@[simp] theorem State.refuseRecord_store (tag : Byte) (s : State) :
    (s.refuseRecord tag).store = s.store := by
  unfold State.refuseRecord
  (try dsimp only)
  simp

@[simp] theorem State.refuseRecord_sched (tag : Byte) (s : State) :
    (s.refuseRecord tag).sched = s.sched := by
  unfold State.refuseRecord
  (try dsimp only)
  simp

@[simp] theorem State.refuseRecord_link (tag : Byte) (s : State) :
    (s.refuseRecord tag).link = s.link := by
  unfold State.refuseRecord
  (try dsimp only)
  simp

@[simp] theorem State.refuseRecord_trunk (tag : Byte) (s : State) :
    (s.refuseRecord tag).trunk = s.trunk := by
  unfold State.refuseRecord
  (try dsimp only)
  simp

@[simp] theorem State.refuseRecord_agent_unit (tag : Byte) (s : State) :
    (s.refuseRecord tag).agent.unit = s.agent.unit := by
  unfold State.refuseRecord
  (try dsimp only)
  simp

@[simp] theorem State.refuseRecord_agent_slot (tag : Byte) (s : State) :
    (s.refuseRecord tag).agent.slot = s.agent.slot := by
  unfold State.refuseRecord
  (try dsimp only)
  simp

@[simp] theorem State.refuseRecord_agent_flags (tag : Byte) (s : State) :
    (s.refuseRecord tag).agent.flags = s.agent.flags := by
  unfold State.refuseRecord
  (try dsimp only)
  simp

@[simp] theorem State.refuseRecord_agent_counters (tag : Byte) (s : State) :
    (s.refuseRecord tag).agent.counters = s.agent.counters := by
  unfold State.refuseRecord
  (try dsimp only)
  simp

@[simp] theorem State.refuseRecord_agent_keyState (tag : Byte) (s : State) :
    (s.refuseRecord tag).agent.keyState = s.agent.keyState := by
  unfold State.refuseRecord
  (try dsimp only)
  simp

@[simp] theorem State.refuseRecord_config (tag : Byte) (s : State) :
    (s.refuseRecord tag).config = s.config := by
  unfold State.refuseRecord
  (try dsimp only)
  simp

@[simp] theorem State.refuseRecord_pending (tag : Byte) (s : State) :
    (s.refuseRecord tag).pending = s.pending := by
  unfold State.refuseRecord
  (try dsimp only)
  simp

/-! ## receiveRecord -/

@[simp] theorem State.receiveRecord_power (s : State) :
    (s.receiveRecord).power = s.power := by
  unfold State.receiveRecord
  simp

@[simp] theorem State.receiveRecord_route (s : State) :
    (s.receiveRecord).route = s.route := by
  unfold State.receiveRecord
  simp

@[simp] theorem State.receiveRecord_store (s : State) :
    (s.receiveRecord).store = s.store := by
  unfold State.receiveRecord
  simp

@[simp] theorem State.receiveRecord_sched (s : State) :
    (s.receiveRecord).sched = s.sched := by
  unfold State.receiveRecord
  simp

@[simp] theorem State.receiveRecord_link (s : State) :
    (s.receiveRecord).link = s.link := by
  unfold State.receiveRecord
  simp

@[simp] theorem State.receiveRecord_trunk_stamp (s : State) :
    (s.receiveRecord).trunk.stamp = s.trunk.stamp := by
  unfold State.receiveRecord
  simp

@[simp] theorem State.receiveRecord_trunk_rate (s : State) :
    (s.receiveRecord).trunk.rate = s.trunk.rate := by
  unfold State.receiveRecord
  simp

@[simp] theorem State.receiveRecord_trunk_receiver (s : State) :
    (s.receiveRecord).trunk.receiver = s.trunk.receiver := by
  unfold State.receiveRecord
  simp

@[simp] theorem State.receiveRecord_trunk_sinceH1 (s : State) :
    (s.receiveRecord).trunk.sinceH1 = s.trunk.sinceH1 := by
  unfold State.receiveRecord
  simp

@[simp] theorem State.receiveRecord_agent_unit (s : State) :
    (s.receiveRecord).agent.unit = s.agent.unit := by
  unfold State.receiveRecord
  simp

@[simp] theorem State.receiveRecord_agent_slot (s : State) :
    (s.receiveRecord).agent.slot = s.agent.slot := by
  unfold State.receiveRecord
  simp

@[simp] theorem State.receiveRecord_agent_result (s : State) :
    (s.receiveRecord).agent.result = s.agent.result := by
  unfold State.receiveRecord
  simp

@[simp] theorem State.receiveRecord_agent_flags (s : State) :
    (s.receiveRecord).agent.flags = s.agent.flags := by
  unfold State.receiveRecord
  simp

@[simp] theorem State.receiveRecord_agent_counters (s : State) :
    (s.receiveRecord).agent.counters = s.agent.counters := by
  unfold State.receiveRecord
  simp

@[simp] theorem State.receiveRecord_config (s : State) :
    (s.receiveRecord).config = s.config := by
  unfold State.receiveRecord
  simp

@[simp] theorem State.receiveRecord_pending (s : State) :
    (s.receiveRecord).pending = s.pending := by
  unfold State.receiveRecord
  simp

/-! ## recordsAtCommit -/

@[simp] theorem State.recordsAtCommit_power (old : Bank) (s : State) :
    (s.recordsAtCommit old).power = s.power := by
  unfold State.recordsAtCommit
  simp

@[simp] theorem State.recordsAtCommit_route (old : Bank) (s : State) :
    (s.recordsAtCommit old).route = s.route := by
  unfold State.recordsAtCommit
  simp

@[simp] theorem State.recordsAtCommit_store_readIndex (old : Bank) (s : State) :
    (s.recordsAtCommit old).store.readIndex = s.store.readIndex := by
  unfold State.recordsAtCommit
  simp

@[simp] theorem State.recordsAtCommit_store_readHalf (old : Bank) (s : State) :
    (s.recordsAtCommit old).store.readHalf = s.store.readHalf := by
  unfold State.recordsAtCommit
  simp

@[simp] theorem State.recordsAtCommit_store_staging (old : Bank) (s : State) :
    (s.recordsAtCommit old).store.staging = s.store.staging := by
  unfold State.recordsAtCommit
  simp

@[simp] theorem State.recordsAtCommit_sched (old : Bank) (s : State) :
    (s.recordsAtCommit old).sched = s.sched := by
  unfold State.recordsAtCommit
  simp

@[simp] theorem State.recordsAtCommit_link (old : Bank) (s : State) :
    (s.recordsAtCommit old).link = s.link := by
  unfold State.recordsAtCommit
  simp

@[simp] theorem State.recordsAtCommit_trunk (old : Bank) (s : State) :
    (s.recordsAtCommit old).trunk = s.trunk := by
  unfold State.recordsAtCommit
  simp

@[simp] theorem State.recordsAtCommit_agent (old : Bank) (s : State) :
    (s.recordsAtCommit old).agent = s.agent := by
  unfold State.recordsAtCommit
  simp

@[simp] theorem State.recordsAtCommit_config (old : Bank) (s : State) :
    (s.recordsAtCommit old).config = s.config := by
  unfold State.recordsAtCommit
  simp

@[simp] theorem State.recordsAtCommit_pending (old : Bank) (s : State) :
    (s.recordsAtCommit old).pending = s.pending := by
  unfold State.recordsAtCommit
  simp

/-! ## schedAtCommit -/

@[simp] theorem State.schedAtCommit_power (old : Bank) (s : State) :
    (s.schedAtCommit old).power = s.power := by
  unfold State.schedAtCommit
  (try dsimp only)
  simp

@[simp] theorem State.schedAtCommit_route (old : Bank) (s : State) :
    (s.schedAtCommit old).route = s.route := by
  unfold State.schedAtCommit
  (try dsimp only)
  simp

@[simp] theorem State.schedAtCommit_store (old : Bank) (s : State) :
    (s.schedAtCommit old).store = s.store := by
  unfold State.schedAtCommit
  (try dsimp only)
  simp

@[simp] theorem State.schedAtCommit_sched_tickPeriod (old : Bank) (s : State) :
    (s.schedAtCommit old).sched.tickPeriod = s.sched.tickPeriod := by
  unfold State.schedAtCommit
  (try dsimp only)
  simp

@[simp] theorem State.schedAtCommit_sched_runningPeriod (old : Bank) (s : State) :
    (s.schedAtCommit old).sched.runningPeriod = s.sched.runningPeriod := by
  unfold State.schedAtCommit
  (try dsimp only)
  simp

@[simp] theorem State.schedAtCommit_sched_tickCount (old : Bank) (s : State) :
    (s.schedAtCommit old).sched.tickCount = s.sched.tickCount := by
  unfold State.schedAtCommit
  (try dsimp only)
  simp

@[simp] theorem State.schedAtCommit_sched_order (old : Bank) (s : State) :
    (s.schedAtCommit old).sched.order = s.sched.order := by
  unfold State.schedAtCommit
  (try dsimp only)
  simp

@[simp] theorem State.schedAtCommit_link (old : Bank) (s : State) :
    (s.schedAtCommit old).link = s.link := by
  unfold State.schedAtCommit
  (try dsimp only)
  simp

@[simp] theorem State.schedAtCommit_trunk (old : Bank) (s : State) :
    (s.schedAtCommit old).trunk = s.trunk := by
  unfold State.schedAtCommit
  (try dsimp only)
  simp

@[simp] theorem State.schedAtCommit_agent (old : Bank) (s : State) :
    (s.schedAtCommit old).agent = s.agent := by
  unfold State.schedAtCommit
  (try dsimp only)
  simp

@[simp] theorem State.schedAtCommit_config (old : Bank) (s : State) :
    (s.schedAtCommit old).config = s.config := by
  unfold State.schedAtCommit
  (try dsimp only)
  simp

@[simp] theorem State.schedAtCommit_pending (old : Bank) (s : State) :
    (s.schedAtCommit old).pending = s.pending := by
  unfold State.schedAtCommit
  (try dsimp only)
  simp

/-! ## applyCommit -/

@[simp] theorem State.applyCommit_power (s : State) :
    (s.applyCommit).power = s.power := by
  unfold State.applyCommit
  simp

@[simp] theorem State.applyCommit_store_readIndex (s : State) :
    (s.applyCommit).store.readIndex = s.store.readIndex := by
  unfold State.applyCommit
  simp

@[simp] theorem State.applyCommit_store_readHalf (s : State) :
    (s.applyCommit).store.readHalf = s.store.readHalf := by
  unfold State.applyCommit
  simp

@[simp] theorem State.applyCommit_store_staging (s : State) :
    (s.applyCommit).store.staging = s.store.staging := by
  unfold State.applyCommit
  simp

@[simp] theorem State.applyCommit_sched_tickPeriod (s : State) :
    (s.applyCommit).sched.tickPeriod = s.sched.tickPeriod := by
  unfold State.applyCommit
  simp

@[simp] theorem State.applyCommit_sched_runningPeriod (s : State) :
    (s.applyCommit).sched.runningPeriod = s.sched.runningPeriod := by
  unfold State.applyCommit
  simp

@[simp] theorem State.applyCommit_sched_tickCount (s : State) :
    (s.applyCommit).sched.tickCount = s.sched.tickCount := by
  unfold State.applyCommit
  simp

@[simp] theorem State.applyCommit_sched_order (s : State) :
    (s.applyCommit).sched.order = s.sched.order := by
  unfold State.applyCommit
  simp

@[simp] theorem State.applyCommit_link (s : State) :
    (s.applyCommit).link = s.link := by
  unfold State.applyCommit
  simp

@[simp] theorem State.applyCommit_trunk (s : State) :
    (s.applyCommit).trunk = s.trunk := by
  unfold State.applyCommit
  simp

@[simp] theorem State.applyCommit_agent (s : State) :
    (s.applyCommit).agent = s.agent := by
  unfold State.applyCommit
  simp

@[simp] theorem State.applyCommit_config (s : State) :
    (s.applyCommit).config = s.config := by
  unfold State.applyCommit
  simp

@[simp] theorem State.applyCommit_pending (s : State) :
    (s.applyCommit).pending = s.pending := by
  unfold State.applyCommit
  simp

/-! ## applyPendingCommit -/

@[simp] theorem State.applyPendingCommit_power (s : State) :
    (s.applyPendingCommit).power = s.power := by
  unfold State.applyPendingCommit
  (repeat' split) <;> simp

@[simp] theorem State.applyPendingCommit_store_readIndex (s : State) :
    (s.applyPendingCommit).store.readIndex = s.store.readIndex := by
  unfold State.applyPendingCommit
  (repeat' split) <;> simp

@[simp] theorem State.applyPendingCommit_store_readHalf (s : State) :
    (s.applyPendingCommit).store.readHalf = s.store.readHalf := by
  unfold State.applyPendingCommit
  (repeat' split) <;> simp

@[simp] theorem State.applyPendingCommit_store_staging (s : State) :
    (s.applyPendingCommit).store.staging = s.store.staging := by
  unfold State.applyPendingCommit
  (repeat' split) <;> simp

@[simp] theorem State.applyPendingCommit_sched_tickPeriod (s : State) :
    (s.applyPendingCommit).sched.tickPeriod = s.sched.tickPeriod := by
  unfold State.applyPendingCommit
  (repeat' split) <;> simp

@[simp] theorem State.applyPendingCommit_sched_runningPeriod (s : State) :
    (s.applyPendingCommit).sched.runningPeriod = s.sched.runningPeriod := by
  unfold State.applyPendingCommit
  (repeat' split) <;> simp

@[simp] theorem State.applyPendingCommit_sched_tickCount (s : State) :
    (s.applyPendingCommit).sched.tickCount = s.sched.tickCount := by
  unfold State.applyPendingCommit
  (repeat' split) <;> simp

@[simp] theorem State.applyPendingCommit_sched_order (s : State) :
    (s.applyPendingCommit).sched.order = s.sched.order := by
  unfold State.applyPendingCommit
  (repeat' split) <;> simp

@[simp] theorem State.applyPendingCommit_link (s : State) :
    (s.applyPendingCommit).link = s.link := by
  unfold State.applyPendingCommit
  (repeat' split) <;> simp

@[simp] theorem State.applyPendingCommit_trunk (s : State) :
    (s.applyPendingCommit).trunk = s.trunk := by
  unfold State.applyPendingCommit
  (repeat' split) <;> simp

@[simp] theorem State.applyPendingCommit_agent_unit (s : State) :
    (s.applyPendingCommit).agent.unit = s.agent.unit := by
  unfold State.applyPendingCommit
  (repeat' split) <;> simp

@[simp] theorem State.applyPendingCommit_agent_flags (s : State) :
    (s.applyPendingCommit).agent.flags = s.agent.flags := by
  unfold State.applyPendingCommit
  (repeat' split) <;> simp

@[simp] theorem State.applyPendingCommit_agent_counters (s : State) :
    (s.applyPendingCommit).agent.counters = s.agent.counters := by
  unfold State.applyPendingCommit
  (repeat' split) <;> simp

@[simp] theorem State.applyPendingCommit_agent_keyState (s : State) :
    (s.applyPendingCommit).agent.keyState = s.agent.keyState := by
  unfold State.applyPendingCommit
  (repeat' split) <;> simp

@[simp] theorem State.applyPendingCommit_config (s : State) :
    (s.applyPendingCommit).config = s.config := by
  unfold State.applyPendingCommit
  (repeat' split) <;> simp

@[simp] theorem State.applyPendingCommit_pending (s : State) :
    (s.applyPendingCommit).pending = s.pending := by
  unfold State.applyPendingCommit
  (repeat' split) <;> simp

/-! ## setEditEntry -/

@[simp] theorem State.setEditEntry_power (i : EntryIndex) (e : Entry) (s : State) :
    (s.setEditEntry i e).power = s.power := by
  unfold State.setEditEntry
  (try dsimp only)
  simp

@[simp] theorem State.setEditEntry_route_activeBank (i : EntryIndex) (e : Entry) (s : State) :
    (s.setEditEntry i e).route.activeBank = s.route.activeBank := by
  unfold State.setEditEntry
  (try dsimp only)
  simp

@[simp] theorem State.setEditEntry_route_readBank (i : EntryIndex) (e : Entry) (s : State) :
    (s.setEditEntry i e).route.readBank = s.route.readBank := by
  unfold State.setEditEntry
  (try dsimp only)
  simp

@[simp] theorem State.setEditEntry_route_readIndex (i : EntryIndex) (e : Entry) (s : State) :
    (s.setEditEntry i e).route.readIndex = s.route.readIndex := by
  unfold State.setEditEntry
  (try dsimp only)
  simp

@[simp] theorem State.setEditEntry_route_writeIndex (i : EntryIndex) (e : Entry) (s : State) :
    (s.setEditEntry i e).route.writeIndex = s.route.writeIndex := by
  unfold State.setEditEntry
  (try dsimp only)
  simp

@[simp] theorem State.setEditEntry_route_commitCount (i : EntryIndex) (e : Entry) (s : State) :
    (s.setEditEntry i e).route.commitCount = s.route.commitCount := by
  unfold State.setEditEntry
  (try dsimp only)
  simp

@[simp] theorem State.setEditEntry_route_commitPending (i : EntryIndex) (e : Entry) (s : State) :
    (s.setEditEntry i e).route.commitPending = s.route.commitPending := by
  unfold State.setEditEntry
  (try dsimp only)
  simp

@[simp] theorem State.setEditEntry_store (i : EntryIndex) (e : Entry) (s : State) :
    (s.setEditEntry i e).store = s.store := by
  unfold State.setEditEntry
  (try dsimp only)
  simp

• TASK STATEMENT: Write out, exactly and with nothing else, the lines of the listing above from its first line through the line with "(s.refuseRecord tag).link = s.link := by".

• YOUR SOLUTION:
@[simp] theorem State.refuseRecord_store (tag : Byte) (s : State) :
    (s.refuseRecord tag).store = s.store := by
  unfold State.refuseRecord
  (try dsimp only)
  simp

@[simp] theorem State.refuseRecord_sched (tag : Byte) (s : State) :
    (s.refuseRecord tag).sched = s.sched := by
  unfold State.refuseRecord
  (try dsimp only)
  simp

@[simp] theorem State.refuseRecord_link (tag : Byte) (s : State) :
    (s.refuseRecord tag).link = s.link := by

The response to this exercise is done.